Personal information
- Full name: Lynette Pamella Watson
- Nickname: "Lynne"
- National team: Australia
- Born: 22 November 1952 (age 73) Perth, Western Australia
- Height: 1.72 m (5 ft 8 in)
- Weight: 60 kg (132 lb)

Sport
- Sport: Swimming
- Strokes: Backstroke, freestyle

Medal record
Women's swimming
Representing Australia
Olympic Games
| Silver medal – second place | 1968 Mexico City | 4×100 m medley |
British Commonwealth Games
| Gold medal – first place | 1970 Edinburgh | 100 m backstroke |
| Gold medal – first place | 1970 Edinburgh | 200 m backstroke |
| Gold medal – first place | 1970 Edinburgh | 4×100 m freestyle |
| Gold medal – first place | 1970 Edinburgh | 4×100 m medley |
| Silver medal – second place | 1970 Edinburgh | 100 m freestyle |

= Lynne Watson =

Australian swimmer

Lynnette Pamela Watson (born 22 November 1952), known after marriage as Lynne Bates, is an Australian backstroke swimmer of the 1960s, who won a silver medal in the 4×100-metre medley relay at the 1968 Summer Olympics in Mexico City, narrowly missing two more medals.

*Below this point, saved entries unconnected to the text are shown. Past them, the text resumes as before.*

-- ==== Sys2Proof/Machine/Belvedere.lean ====
section
/-! DEFINITION. The Belvedere cores (R186–R216): words and special registers, fetching, exceptions, and the
instructions that act inside the core. A command carries an instruction as it is decoded; that the image holds its
word at PC is the sender's (log 22). A word of the image that decodes to no instruction takes ILLEGAL whatever the
command. -/

namespace Sys2Proof.Machine

/-! ### Words and special registers (R186, R187) -/

/-- General word `i`; w0 reads 0. -/
def Core.get (k : Core) (i : BitVec 5) : Word := if i = 0 then 0 else tabGet (dflt 0) k.w i.toNat

/-- Write general word `i`; a write to w0 is discarded. -/
def Core.set (k : Core) (i : BitVec 5) (v : Word) : Core :=
  if i = 0 then k else { k with w := tabSet (dflt 0) k.w i.toNat v }

/-- STAT. -/
def Core.stat (k : Core) : Word :=
  BitVec.ofNat 32 (k.solo.toNat * 2 ^ 31 + k.rsync.toNat * 2 ^ 30 + k.cmtd.toNat * 2 ^ 29 + k.xd % 4 * 2 ^ 27 +
    k.start.toNat * 2 ^ 26 + k.cmtn % 2048)

/-- The writable bits of CAUSE: DETAIL, PREV, CODE. -/
def causeMask : Word := 0x00FFFF0F

/-- EVM`k`. -/
def Core.evmask (k : Core) (i : Nat) : Word := tabGet (dflt 0) k.evm i

/-- Special register `sr`, for 0–8 (R187). -/
def Core.special (k : Core) (sr : BitVec 5) : Option Word :=
  match sr.toNat with
  | 0 => some k.stat
  | 1 => some k.epc
  | 2 => some k.cause
  | 3 => some k.tick
  | 4 => some (k.evmask 0)
  | 5 => some (k.evmask 1)
  | 6 => some (k.evmask 2)
  | 7 => some (k.evmask 3)
  | 8 => some k.dpc
  | _ => none

/-- CAUSE with CODE, DETAIL and PREV (R187). -/
def mkCause (detail prev code : Nat) : Word :=
  BitVec.ofNat 32 (detail % 256 * 2 ^ 16 + prev % 256 * 2 ^ 8 + code % 16)

/-! ### Fetching (R190, R216) -/

/-- An address the core may fetch from. -/
def execAddr (a : Word) : Bool := 0x08001000 ≤ a.toNat && a.toNat ≤ 0x081FFFFF

/-- An address of the image window. -/
def imageAddr (a : Word) : Bool := 0x08000000 ≤ a.toNat && a.toNat ≤ 0x081FFFFF

/-- The 32-byte line of an address. -/
def lineOf (a : Word) : Nat := a.toNat / 32

/-- Request line `l` if it is missing (R216). -/
def Core.ask (k : Core) (l : Nat) : Core :=
  if k.lines.contains l || k.asked.contains l || !(imageAddr (BitVec.ofNat 32 (l * 32))) then k
  else { k with asked := k.asked ++ [l] }

/-- A line that is used becomes the most recently used (R216). -/
def Core.touch (k : Core) (l : Nat) : Core :=
  if k.lines.contains l then { k with lines := l :: k.lines.erase l } else k

/-- The core fetches from line `l`: it uses the line and requests the missing ones among the three that follow. -/
def Core.fetchFrom (k : Core) (l : Nat) : Core :=
  ((((k.touch l).ask l).ask (l + 1)).ask (l + 2)).ask (l + 3)

/-- A line arrives in the store: 16 sets of 4 lines, the least recently used line of the set replaced (R216). -/
def Core.placeLine (k : Core) (l : Nat) : Core :=
  let same := k.lines.filter (fun x => x % 16 == l % 16 && x != l)
  let lines := l :: k.lines.erase l
  { k with lines := if same.length < 4 then lines else lines.erase (same.getLastD 0)
           asked := k.asked.erase l }

/-! ### Exceptions (R210–R214) -/

/-- The special registers and PC after an exception with this vector and detail (R210, R213); none: the core halts. -/
def Core.enter (k : Core) (vector detail : Nat) : Option Core :=
  match k.xd with
  | 0 => some { k with epc := k.pc, cause := mkCause detail (bitsOf k.cause.toNat 8 8) vector, xd := 1,
                       pc := BitVec.ofNat 32 (0x08001000 + 0x20 * vector), wait := .none }
  | 1 => some { k with dpc := k.pc, cause := mkCause detail (bitsOf k.cause.toNat 0 4) vector, xd := 2,
                       pc := BitVec.ofNat 32 (0x08001000 + 0x20 * 15), wait := .none }
  | _ => none

/-- The vector at which an exception is entered: 15 at depth 1 (R213). -/
def Core.entered (k : Core) (vector : Nat) : Nat := if k.xd == 0 then vector else 15

/-- An exception of core `c` (R210, R213): E3D for vectors 1–6 and 15, once for the pair (R214), and the marker that
the Gatehouse compares (R220). The marker carries the vector entered (log 23). -/
def State.takeExc (s : State) (c : CoreId) (vector detail : Nat) : State :=
  let k := s.core c
  match k.enter vector detail with
  | none => s.halt c
  | some k' =>
    let v := k.entered vector
    let m := Item.marker v k'.epc
    let s' := s.setCore c k'
    let s' := if (v ≤ 6 || v == 15) && !(s.twinHas c m) then s'.raise 0x3D v (data2 k'.cause.toNat k'.epc.toNat) else s'
    (s'.noteMark c m).present c m

/-! ### Executing one instruction -/

/-- What an instruction does inside its core: the core after it, or an exception. -/
inductive CoreEff where
  | done (k : Core)
  | exc (vector detail : Nat)
deriving DecidableEq, Repr

/-- ILLEGAL, a nonzero unused field (R198, R212). -/
def illUnused : CoreEff := .exc 1 3

/-- A core that issues its next instruction: in service on a running clock, not halted, not waiting, not stopped for the
self-check (R11, R213, R217, R225). -/
def State.running (s : State) (c : CoreId) : Bool :=
  (s.core c).live && s.islandOn (2 + coreNum c) && !(s.core c).halted && decide ((s.core c).wait = .none) && !s.gate.checking

/-- The fetch stalls: CI9 does not work and the line is not in the line store (R11, R15, R216). -/
def State.stalled (s : State) (c : CoreId) : Bool :=
  !(s.islandOn 9) && !((s.core c).lines.contains (lineOf (s.core c).pc))

/-- Core `c` issues the instruction at its PC. -/
def State.canIssue (s : State) (c : CoreId) : Bool := s.running c && !(s.stalled c)

/-- The word at PC of core `c` in the executing image (R190, R216). -/
def State.fetchWord (s : State) (c : CoreId) : Word := memWord 0 s.execBytes ((s.core c).pc.toNat - 0x08000000)

/-- One instruction of core `c`: nothing where the core does not issue; FETCH from outside the executing image;
ILLEGAL for a word with a reserved major, fn or sub-operation (R190, R198, R211, R212). Otherwise `f` of the core after
the fetch, and of the state that holds it. -/
def State.issue (s : State) (c : CoreId) (f : Core → State → State) : State :=
  if !(s.canIssue c) then s
  else if !(execAddr (s.core c).pc) then s.takeExc c 2 1
  else
    let k := (s.core c).fetchFrom (lineOf (s.core c).pc)
    match decodeCore c s.now (s.fetchWord c) with
    | .illegal d => (s.setCore c k).takeExc c 1 d
    | .instr _ => f k (s.setCore c k)

/-- An effect inside core `c`. -/
def State.takeEff (s : State) (c : CoreId) : CoreEff → State
  | .done k => s.setCore c k
  | .exc v d => s.takeExc c v d

/-- One instruction of core `c` whose effect inside the core is `f`. -/
def State.coreStep (s : State) (c : CoreId) (f : Core → CoreEff) : State :=
  s.issue c (fun k s' => s'.takeEff c (f k))

/-- The core after an instruction that writes `v` to `wd` and goes on to the next word. -/
def Core.next (k : Core) (wd : BitVec 5) (v : Word) : Core :=
  let k := k.set wd v
  { k with pc := k.pc + 4 }

/-- A register operation on two words (formats A and B): `ok` is that the unused fields are 0. -/
def opReg (ok : Bool) (wd : BitVec 5) (f : Core → Word) (k : Core) : CoreEff :=
  if ok then .done (k.next wd (f k)) else illUnused

/-- An operation on wa and wb. -/
def State.alu (s : State) (c : CoreId) (wd wa wb : BitVec 5) (f : Word → Word → Word) : State :=
  s.coreStep c (opReg true wd (fun k => f (k.get wa) (k.get wb)))

/-- An operation on wa alone; wb must be 0 (R200, R202). -/
def State.alu1 (s : State) (c : CoreId) (wd wa wb : BitVec 5) (f : Word → Word) : State :=
  s.coreStep c (opReg (wb = 0) wd (fun k => f (k.get wa)))

/-- An operation on wa and an immediate. -/
def State.aluImm (s : State) (c : CoreId) (wd wa : BitVec 5) (f : Word → Word) : State :=
  s.coreStep c (opReg true wd (fun k => f (k.get wa)))

/-- Go to `t`: a target that is not a multiple of 4 takes ALIGN (R211, R212). The lines from the target on are
requested with the next fetch. -/
def jumpTo (t : Word) (k : Core) : CoreEff :=
  if t.toNat % 4 = 0 then .done { k with pc := t } else .exc 3 1

/-- A conditional branch (format C). -/
def State.branch (s : State) (c : CoreId) (wa wb : BitVec 5) (off : BitVec 16) (p : Word → Word → Bool) : State :=
  s.coreStep c (fun k => if p (k.get wa) (k.get wb) then jumpTo (target k.pc off) k else .done { k with pc := k.pc + 4 })

/-! ### Register operations (R200–R202) -/

def execAdd (c : CoreId) (wd wa wb : BitVec 5) (s : State) : Out := .next (s.alu c wd wa wb (fun a b => a + b))
def execSub (c : CoreId) (wd wa wb : BitVec 5) (s : State) : Out := .next (s.alu c wd wa wb (fun a b => a - b))
def execAdds (c : CoreId) (wd wa wb : BitVec 5) (s : State) : Out := .next (s.alu c wd wa wb addSat)
def execSubs (c : CoreId) (wd wa wb : BitVec 5) (s : State) : Out := .next (s.alu c wd wa wb subSat)
def execAnd (c : CoreId) (wd wa wb : BitVec 5) (s : State) : Out := .next (s.alu c wd wa wb (fun a b => a &&& b))
def execOr (c : CoreId) (wd wa wb : BitVec 5) (s : State) : Out := .next (s.alu c wd wa wb (fun a b => a ||| b))
def execXor (c : CoreId) (wd wa wb : BitVec 5) (s : State) : Out := .next (s.alu c wd wa wb (fun a b => a ^^^ b))
def execNor (c : CoreId) (wd wa wb : BitVec 5) (s : State) : Out := .next (s.alu c wd wa wb (fun a b => ~~~(a ||| b)))
def execSll (c : CoreId) (wd wa wb : BitVec 5) (s : State) : Out := .next (s.alu c wd wa wb (fun a b => a <<< amount b))
def execSrl (c : CoreId) (wd wa wb : BitVec 5) (s : State) : Out := .next (s.alu c wd wa wb (fun a b => a >>> amount b))
def execSra (c : CoreId) (wd wa wb : BitVec 5) (s : State) : Out :=
  .next (s.alu c wd wa wb (fun a b => sraWord a (amount b)))
def execSlt (c : CoreId) (wd wa wb : BitVec 5) (s : State) : Out := .next (s.alu c wd wa wb (fun a b => boolWord (ltS a b)))
def execSltu (c : CoreId) (wd wa wb : BitVec 5) (s : State) : Out :=
  .next (s.alu c wd wa wb (fun a b => boolWord (ltU a b)))
def execMin (c : CoreId) (wd wa wb : BitVec 5) (s : State) : Out :=
  .next (s.alu c wd wa wb (fun a b => if ltS b a then b else a))
def execMax (c : CoreId) (wd wa wb : BitVec 5) (s : State) : Out :=
  .next (s.alu c wd wa wb (fun a b => if ltS a b then b else a))
def execMinu (c : CoreId) (wd wa wb : BitVec 5) (s : State) : Out :=
  .next (s.alu c wd wa wb (fun a b => if ltU b a then b else a))
def execMaxu (c : CoreId) (wd wa wb : BitVec 5) (s : State) : Out :=
  .next (s.alu c wd wa wb (fun a b => if ltU a b then b else a))
def execAbs (c : CoreId) (wd wa wb : BitVec 5) (s : State) : Out := .next (s.alu1 c wd wa wb absSat)
def execClz (c : CoreId) (wd wa wb : BitVec 5) (s : State) : Out := .next (s.alu1 c wd wa wb clzWord)
def execSxt (c : CoreId) (wd wa wb : BitVec 5) (s : State) : Out :=
  .next (s.alu c wd wa wb (fun a b => sxtWord a (amount b)))
def execZxt (c : CoreId) (wd wa wb : BitVec 5) (s : State) : Out :=
  .next (s.alu c wd wa wb (fun a b => zxtWord a (amount b)))
def execMul (c : CoreId) (wd wa wb : BitVec 5) (s : State) : Out := .next (s.alu c wd wa wb (fun a b => a * b))
def execMulh (c : CoreId) (wd wa wb : BitVec 5) (s : State) : Out := .next (s.alu c wd wa wb mulhWord)
def execMulhu (c : CoreId) (wd wa wb : BitVec 5) (s : State) : Out := .next (s.alu c wd wa wb mulhuWord)
def execMuls (c : CoreId) (wd wa wb : BitVec 5) (s : State) : Out := .next (s.alu c wd wa wb mulSat)
def execDiv (c : CoreId) (wd wa wb : BitVec 5) (s : State) : Out := .next (s.alu c wd wa wb divWord)
def execDivu (c : CoreId) (wd wa wb : BitVec 5) (s : State) : Out := .next (s.alu c wd wa wb divuWord)
def execRem (c : CoreId) (wd wa wb : BitVec 5) (s : State) : Out := .next (s.alu c wd wa wb remWord)
def execRemu (c : CoreId) (wd wa wb : BitVec 5) (s : State) : Out := .next (s.alu c wd wa wb remuWord)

Coming from Western Australia, Watson combined with Janet Steinbeck, Lyn McClements and Judy Playfair to register a silver medal in the 4×100-metre medley relay, trailing the Americans home by 1.7 seconds. Competing in the individual 100-metre freestyle, Watson was eliminated in the semifinals. She placed sixth and fourth in the 100-metre and 200-metre backstroke respectively. She also finished fourth as part of the 4×100-metre freestyle relay team. Two years later at the 1970 Commonwealth Games, Watson won four gold medals in both backstroke events and in the 4×100-metre freestyle and medley relays, as well as a silver in the 100-metre freestyle. She later became a team administrator for Australia at the 1992 Summer Olympics in Barcelona.